→ INSTRUCTIONS TO FOLLOW
Please copy out every line in the entries that includes the word "listAdjust".

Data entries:
·····
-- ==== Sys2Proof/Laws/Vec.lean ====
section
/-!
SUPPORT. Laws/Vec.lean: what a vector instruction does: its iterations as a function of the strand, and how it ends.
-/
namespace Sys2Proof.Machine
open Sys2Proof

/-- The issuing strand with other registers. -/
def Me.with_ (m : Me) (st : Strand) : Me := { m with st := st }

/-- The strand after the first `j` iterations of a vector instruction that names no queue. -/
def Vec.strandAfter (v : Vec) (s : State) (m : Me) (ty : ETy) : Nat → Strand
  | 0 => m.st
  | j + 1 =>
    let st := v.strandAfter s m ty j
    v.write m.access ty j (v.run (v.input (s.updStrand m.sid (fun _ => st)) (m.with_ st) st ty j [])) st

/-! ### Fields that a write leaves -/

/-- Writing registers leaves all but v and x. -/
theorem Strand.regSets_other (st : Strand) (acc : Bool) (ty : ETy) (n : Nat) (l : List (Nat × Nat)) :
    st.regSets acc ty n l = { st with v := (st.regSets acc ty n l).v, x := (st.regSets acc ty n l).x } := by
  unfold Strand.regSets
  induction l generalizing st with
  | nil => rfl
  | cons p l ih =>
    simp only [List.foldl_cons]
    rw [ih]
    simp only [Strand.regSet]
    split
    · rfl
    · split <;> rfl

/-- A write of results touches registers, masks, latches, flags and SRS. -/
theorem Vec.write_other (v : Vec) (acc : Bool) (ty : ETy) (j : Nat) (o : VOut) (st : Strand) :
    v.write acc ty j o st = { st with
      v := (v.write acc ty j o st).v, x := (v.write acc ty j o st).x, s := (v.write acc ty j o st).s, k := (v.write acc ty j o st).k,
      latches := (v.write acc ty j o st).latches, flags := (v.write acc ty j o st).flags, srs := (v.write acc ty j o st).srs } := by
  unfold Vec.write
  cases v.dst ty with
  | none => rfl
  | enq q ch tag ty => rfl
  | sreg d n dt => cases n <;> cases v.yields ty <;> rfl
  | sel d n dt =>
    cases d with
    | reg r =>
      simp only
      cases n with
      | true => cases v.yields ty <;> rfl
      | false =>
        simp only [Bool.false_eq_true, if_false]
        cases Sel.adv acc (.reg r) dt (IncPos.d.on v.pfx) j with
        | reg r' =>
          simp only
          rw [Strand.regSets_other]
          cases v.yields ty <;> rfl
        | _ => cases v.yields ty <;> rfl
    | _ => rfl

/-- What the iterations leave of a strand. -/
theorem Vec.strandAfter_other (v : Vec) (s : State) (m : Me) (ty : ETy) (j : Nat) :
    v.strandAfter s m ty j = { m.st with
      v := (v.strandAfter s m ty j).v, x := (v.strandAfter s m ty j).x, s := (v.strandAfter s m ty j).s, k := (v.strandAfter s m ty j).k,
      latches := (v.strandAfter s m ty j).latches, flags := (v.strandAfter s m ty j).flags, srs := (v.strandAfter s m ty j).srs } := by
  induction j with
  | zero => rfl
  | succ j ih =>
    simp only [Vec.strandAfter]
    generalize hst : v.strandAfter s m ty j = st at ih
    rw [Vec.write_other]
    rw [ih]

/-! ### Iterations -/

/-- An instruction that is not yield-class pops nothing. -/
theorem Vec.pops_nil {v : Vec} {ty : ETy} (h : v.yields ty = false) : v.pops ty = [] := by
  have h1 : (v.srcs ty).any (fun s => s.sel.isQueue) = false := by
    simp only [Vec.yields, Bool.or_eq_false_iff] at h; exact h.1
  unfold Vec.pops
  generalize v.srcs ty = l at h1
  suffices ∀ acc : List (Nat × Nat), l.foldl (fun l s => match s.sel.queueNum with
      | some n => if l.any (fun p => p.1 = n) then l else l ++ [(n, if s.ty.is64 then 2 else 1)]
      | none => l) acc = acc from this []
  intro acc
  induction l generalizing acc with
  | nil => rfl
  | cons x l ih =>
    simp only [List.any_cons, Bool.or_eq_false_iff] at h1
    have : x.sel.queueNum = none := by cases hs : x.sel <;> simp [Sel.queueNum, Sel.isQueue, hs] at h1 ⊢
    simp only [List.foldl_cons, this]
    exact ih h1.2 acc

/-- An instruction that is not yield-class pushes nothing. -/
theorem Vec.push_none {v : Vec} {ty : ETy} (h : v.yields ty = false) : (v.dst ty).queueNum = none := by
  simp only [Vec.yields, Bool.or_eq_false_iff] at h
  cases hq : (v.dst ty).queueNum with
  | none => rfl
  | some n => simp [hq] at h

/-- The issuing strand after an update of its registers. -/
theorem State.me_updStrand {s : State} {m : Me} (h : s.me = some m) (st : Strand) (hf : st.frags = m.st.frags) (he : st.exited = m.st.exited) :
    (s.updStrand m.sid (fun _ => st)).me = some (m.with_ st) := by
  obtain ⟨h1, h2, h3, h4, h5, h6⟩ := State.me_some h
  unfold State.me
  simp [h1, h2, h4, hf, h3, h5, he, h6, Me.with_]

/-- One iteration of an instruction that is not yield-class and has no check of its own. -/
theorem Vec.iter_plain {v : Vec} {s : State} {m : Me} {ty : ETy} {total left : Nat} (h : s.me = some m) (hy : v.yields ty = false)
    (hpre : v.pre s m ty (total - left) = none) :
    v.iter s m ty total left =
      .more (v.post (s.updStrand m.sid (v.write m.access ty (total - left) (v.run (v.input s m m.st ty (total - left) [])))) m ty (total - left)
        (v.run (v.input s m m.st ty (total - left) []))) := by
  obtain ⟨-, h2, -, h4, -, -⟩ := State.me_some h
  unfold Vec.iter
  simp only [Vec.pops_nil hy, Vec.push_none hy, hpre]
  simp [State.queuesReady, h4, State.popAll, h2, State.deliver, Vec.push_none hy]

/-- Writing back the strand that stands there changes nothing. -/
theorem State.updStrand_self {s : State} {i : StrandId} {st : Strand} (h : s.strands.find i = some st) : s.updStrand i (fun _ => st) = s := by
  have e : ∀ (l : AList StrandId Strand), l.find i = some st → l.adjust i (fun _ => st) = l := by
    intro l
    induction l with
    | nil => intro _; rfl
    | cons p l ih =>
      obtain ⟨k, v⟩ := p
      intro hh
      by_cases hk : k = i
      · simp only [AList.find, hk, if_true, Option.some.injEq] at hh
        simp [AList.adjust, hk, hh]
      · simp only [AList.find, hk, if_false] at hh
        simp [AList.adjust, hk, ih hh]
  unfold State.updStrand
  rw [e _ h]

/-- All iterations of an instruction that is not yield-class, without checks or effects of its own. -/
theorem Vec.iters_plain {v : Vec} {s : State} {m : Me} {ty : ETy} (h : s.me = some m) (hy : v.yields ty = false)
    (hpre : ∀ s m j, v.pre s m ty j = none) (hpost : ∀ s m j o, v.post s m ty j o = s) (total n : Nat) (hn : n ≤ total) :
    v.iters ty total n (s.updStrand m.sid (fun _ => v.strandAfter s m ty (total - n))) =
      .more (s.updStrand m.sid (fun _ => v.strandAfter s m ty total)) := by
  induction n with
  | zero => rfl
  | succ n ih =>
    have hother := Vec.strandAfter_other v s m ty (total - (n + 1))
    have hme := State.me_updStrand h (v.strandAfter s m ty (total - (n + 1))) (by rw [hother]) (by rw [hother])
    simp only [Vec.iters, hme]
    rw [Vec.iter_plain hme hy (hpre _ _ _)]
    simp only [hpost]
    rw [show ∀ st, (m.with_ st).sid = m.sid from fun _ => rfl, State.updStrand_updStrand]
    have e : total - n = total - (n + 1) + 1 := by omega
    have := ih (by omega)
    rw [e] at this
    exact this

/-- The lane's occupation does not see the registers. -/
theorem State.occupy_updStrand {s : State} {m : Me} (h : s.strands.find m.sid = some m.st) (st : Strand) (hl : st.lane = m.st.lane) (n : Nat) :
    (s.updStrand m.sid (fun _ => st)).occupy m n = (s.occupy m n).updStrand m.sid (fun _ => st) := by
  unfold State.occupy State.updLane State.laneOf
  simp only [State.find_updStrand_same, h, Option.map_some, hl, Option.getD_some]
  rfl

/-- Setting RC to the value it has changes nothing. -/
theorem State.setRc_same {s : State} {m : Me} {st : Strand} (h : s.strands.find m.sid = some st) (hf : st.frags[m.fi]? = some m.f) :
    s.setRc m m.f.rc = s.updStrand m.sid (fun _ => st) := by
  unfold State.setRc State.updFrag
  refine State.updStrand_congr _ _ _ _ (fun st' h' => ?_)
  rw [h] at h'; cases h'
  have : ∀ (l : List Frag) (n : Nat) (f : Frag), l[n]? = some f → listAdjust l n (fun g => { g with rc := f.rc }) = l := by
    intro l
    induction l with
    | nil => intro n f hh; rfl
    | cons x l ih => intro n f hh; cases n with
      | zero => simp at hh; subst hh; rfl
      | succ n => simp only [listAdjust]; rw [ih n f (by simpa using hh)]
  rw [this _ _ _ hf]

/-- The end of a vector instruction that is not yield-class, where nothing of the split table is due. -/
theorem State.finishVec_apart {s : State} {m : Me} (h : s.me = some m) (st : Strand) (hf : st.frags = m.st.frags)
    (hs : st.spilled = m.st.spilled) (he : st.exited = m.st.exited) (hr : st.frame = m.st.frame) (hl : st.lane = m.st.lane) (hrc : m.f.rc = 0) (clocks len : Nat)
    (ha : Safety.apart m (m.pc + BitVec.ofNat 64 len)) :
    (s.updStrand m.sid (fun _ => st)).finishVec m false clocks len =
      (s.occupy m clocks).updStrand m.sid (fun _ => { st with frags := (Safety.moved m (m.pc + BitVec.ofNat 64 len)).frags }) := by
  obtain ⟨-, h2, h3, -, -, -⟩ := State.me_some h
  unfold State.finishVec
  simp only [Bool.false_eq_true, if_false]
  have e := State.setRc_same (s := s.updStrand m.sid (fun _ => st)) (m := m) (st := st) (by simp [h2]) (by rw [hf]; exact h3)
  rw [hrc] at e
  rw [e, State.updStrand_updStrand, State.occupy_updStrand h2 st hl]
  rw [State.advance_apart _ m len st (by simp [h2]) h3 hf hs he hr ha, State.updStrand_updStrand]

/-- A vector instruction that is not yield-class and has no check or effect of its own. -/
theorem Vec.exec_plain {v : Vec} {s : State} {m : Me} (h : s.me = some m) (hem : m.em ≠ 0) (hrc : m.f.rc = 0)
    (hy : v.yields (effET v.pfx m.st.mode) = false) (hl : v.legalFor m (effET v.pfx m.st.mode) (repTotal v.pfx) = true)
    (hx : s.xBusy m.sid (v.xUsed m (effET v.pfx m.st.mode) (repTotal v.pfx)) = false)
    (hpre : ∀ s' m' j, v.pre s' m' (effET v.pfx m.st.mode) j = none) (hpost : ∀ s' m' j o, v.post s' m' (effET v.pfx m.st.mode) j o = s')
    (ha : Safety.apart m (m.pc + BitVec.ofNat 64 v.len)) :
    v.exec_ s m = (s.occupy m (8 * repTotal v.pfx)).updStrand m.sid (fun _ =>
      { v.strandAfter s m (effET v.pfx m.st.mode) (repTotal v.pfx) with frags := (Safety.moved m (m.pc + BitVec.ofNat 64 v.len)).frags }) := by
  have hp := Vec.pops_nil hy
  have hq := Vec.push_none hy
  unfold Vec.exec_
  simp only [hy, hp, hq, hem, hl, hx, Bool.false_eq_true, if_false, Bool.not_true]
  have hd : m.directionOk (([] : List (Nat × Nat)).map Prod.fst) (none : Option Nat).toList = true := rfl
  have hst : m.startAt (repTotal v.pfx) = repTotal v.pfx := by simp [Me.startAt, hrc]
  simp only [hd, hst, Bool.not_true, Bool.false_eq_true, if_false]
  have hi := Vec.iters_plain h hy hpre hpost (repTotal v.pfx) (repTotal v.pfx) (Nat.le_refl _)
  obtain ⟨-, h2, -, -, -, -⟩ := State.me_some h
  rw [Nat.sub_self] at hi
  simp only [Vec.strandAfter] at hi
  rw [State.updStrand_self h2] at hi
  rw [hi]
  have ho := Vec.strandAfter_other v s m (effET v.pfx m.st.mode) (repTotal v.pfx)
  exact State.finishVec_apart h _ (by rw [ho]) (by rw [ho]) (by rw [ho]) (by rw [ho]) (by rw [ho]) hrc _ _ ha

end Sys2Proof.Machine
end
·····
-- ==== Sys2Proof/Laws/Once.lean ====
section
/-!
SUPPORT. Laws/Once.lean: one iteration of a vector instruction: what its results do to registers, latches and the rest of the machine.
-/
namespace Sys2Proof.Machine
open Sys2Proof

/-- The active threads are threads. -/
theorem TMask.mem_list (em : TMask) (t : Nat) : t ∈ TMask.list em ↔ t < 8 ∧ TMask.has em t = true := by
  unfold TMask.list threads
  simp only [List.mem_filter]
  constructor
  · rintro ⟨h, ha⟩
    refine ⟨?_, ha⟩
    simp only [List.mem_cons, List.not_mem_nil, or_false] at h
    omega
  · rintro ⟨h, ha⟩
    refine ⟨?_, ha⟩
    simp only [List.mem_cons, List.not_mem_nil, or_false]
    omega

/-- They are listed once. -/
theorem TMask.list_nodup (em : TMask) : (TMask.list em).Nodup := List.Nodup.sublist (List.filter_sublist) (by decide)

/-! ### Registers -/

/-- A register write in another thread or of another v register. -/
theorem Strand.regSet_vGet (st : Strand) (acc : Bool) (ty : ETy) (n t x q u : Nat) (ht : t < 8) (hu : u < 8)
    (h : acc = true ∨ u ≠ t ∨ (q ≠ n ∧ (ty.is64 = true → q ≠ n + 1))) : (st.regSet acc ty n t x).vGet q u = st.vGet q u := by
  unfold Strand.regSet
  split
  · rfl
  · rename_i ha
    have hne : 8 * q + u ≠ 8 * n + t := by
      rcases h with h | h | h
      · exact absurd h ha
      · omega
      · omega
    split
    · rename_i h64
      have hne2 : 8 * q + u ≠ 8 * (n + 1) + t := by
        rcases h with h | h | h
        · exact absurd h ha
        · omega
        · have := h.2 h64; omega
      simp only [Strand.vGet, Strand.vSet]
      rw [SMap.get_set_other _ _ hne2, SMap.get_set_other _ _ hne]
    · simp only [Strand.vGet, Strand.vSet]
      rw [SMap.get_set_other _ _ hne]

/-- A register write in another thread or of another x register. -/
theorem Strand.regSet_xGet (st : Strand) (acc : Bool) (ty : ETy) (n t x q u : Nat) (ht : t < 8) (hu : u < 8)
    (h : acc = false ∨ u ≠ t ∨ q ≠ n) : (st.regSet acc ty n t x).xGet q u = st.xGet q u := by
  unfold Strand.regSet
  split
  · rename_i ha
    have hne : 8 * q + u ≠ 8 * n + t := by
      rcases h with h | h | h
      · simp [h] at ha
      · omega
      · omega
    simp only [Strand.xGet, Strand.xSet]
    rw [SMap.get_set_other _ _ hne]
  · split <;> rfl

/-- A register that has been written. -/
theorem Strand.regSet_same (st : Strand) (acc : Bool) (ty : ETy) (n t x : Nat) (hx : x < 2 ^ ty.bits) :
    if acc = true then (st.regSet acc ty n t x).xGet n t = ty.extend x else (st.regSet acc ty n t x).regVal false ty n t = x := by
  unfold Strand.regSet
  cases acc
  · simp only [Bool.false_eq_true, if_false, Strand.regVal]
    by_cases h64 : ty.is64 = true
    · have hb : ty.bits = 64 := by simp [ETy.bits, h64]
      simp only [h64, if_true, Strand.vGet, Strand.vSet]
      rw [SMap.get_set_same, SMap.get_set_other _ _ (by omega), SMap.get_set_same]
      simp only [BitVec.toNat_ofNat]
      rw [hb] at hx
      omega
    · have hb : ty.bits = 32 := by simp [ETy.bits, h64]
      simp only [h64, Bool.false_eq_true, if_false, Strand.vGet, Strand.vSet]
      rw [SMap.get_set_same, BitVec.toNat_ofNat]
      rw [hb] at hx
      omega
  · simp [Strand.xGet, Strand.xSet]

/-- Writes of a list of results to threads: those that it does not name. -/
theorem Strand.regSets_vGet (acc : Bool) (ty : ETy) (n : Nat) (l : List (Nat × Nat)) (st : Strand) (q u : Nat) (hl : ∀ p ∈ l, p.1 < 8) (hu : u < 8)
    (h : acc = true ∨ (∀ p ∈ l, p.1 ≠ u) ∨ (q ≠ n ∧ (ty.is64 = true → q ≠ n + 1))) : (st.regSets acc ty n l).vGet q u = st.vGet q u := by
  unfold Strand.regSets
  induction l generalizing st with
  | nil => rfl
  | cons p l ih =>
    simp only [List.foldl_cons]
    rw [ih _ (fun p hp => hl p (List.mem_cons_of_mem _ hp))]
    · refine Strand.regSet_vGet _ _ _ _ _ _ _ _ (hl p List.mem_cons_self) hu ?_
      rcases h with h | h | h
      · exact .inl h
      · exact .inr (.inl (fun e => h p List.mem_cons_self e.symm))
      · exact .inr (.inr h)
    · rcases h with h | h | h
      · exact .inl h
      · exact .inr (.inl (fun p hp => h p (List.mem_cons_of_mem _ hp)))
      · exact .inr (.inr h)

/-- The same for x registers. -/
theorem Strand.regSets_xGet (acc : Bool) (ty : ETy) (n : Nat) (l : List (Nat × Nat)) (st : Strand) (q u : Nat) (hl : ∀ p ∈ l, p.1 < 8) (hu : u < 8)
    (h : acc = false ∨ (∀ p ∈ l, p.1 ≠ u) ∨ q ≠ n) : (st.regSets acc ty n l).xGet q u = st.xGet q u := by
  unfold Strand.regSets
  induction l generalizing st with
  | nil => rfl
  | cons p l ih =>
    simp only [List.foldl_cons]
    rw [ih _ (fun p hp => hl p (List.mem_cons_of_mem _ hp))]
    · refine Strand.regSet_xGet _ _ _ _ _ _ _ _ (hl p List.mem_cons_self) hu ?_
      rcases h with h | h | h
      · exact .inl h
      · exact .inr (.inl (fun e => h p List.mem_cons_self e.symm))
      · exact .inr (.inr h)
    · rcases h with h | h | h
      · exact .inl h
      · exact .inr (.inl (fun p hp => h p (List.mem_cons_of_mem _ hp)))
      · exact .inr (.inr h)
·····
→ RESULT FOR THIS TASK
  have : ∀ (l : List Frag) (n : Nat) (f : Frag), l[n]? = some f → listAdjust l n (fun g => { g with rc := f.rc }) = l := by
      | succ n => simp only [listAdjust]; rw [ih n f (by simpa using hh)]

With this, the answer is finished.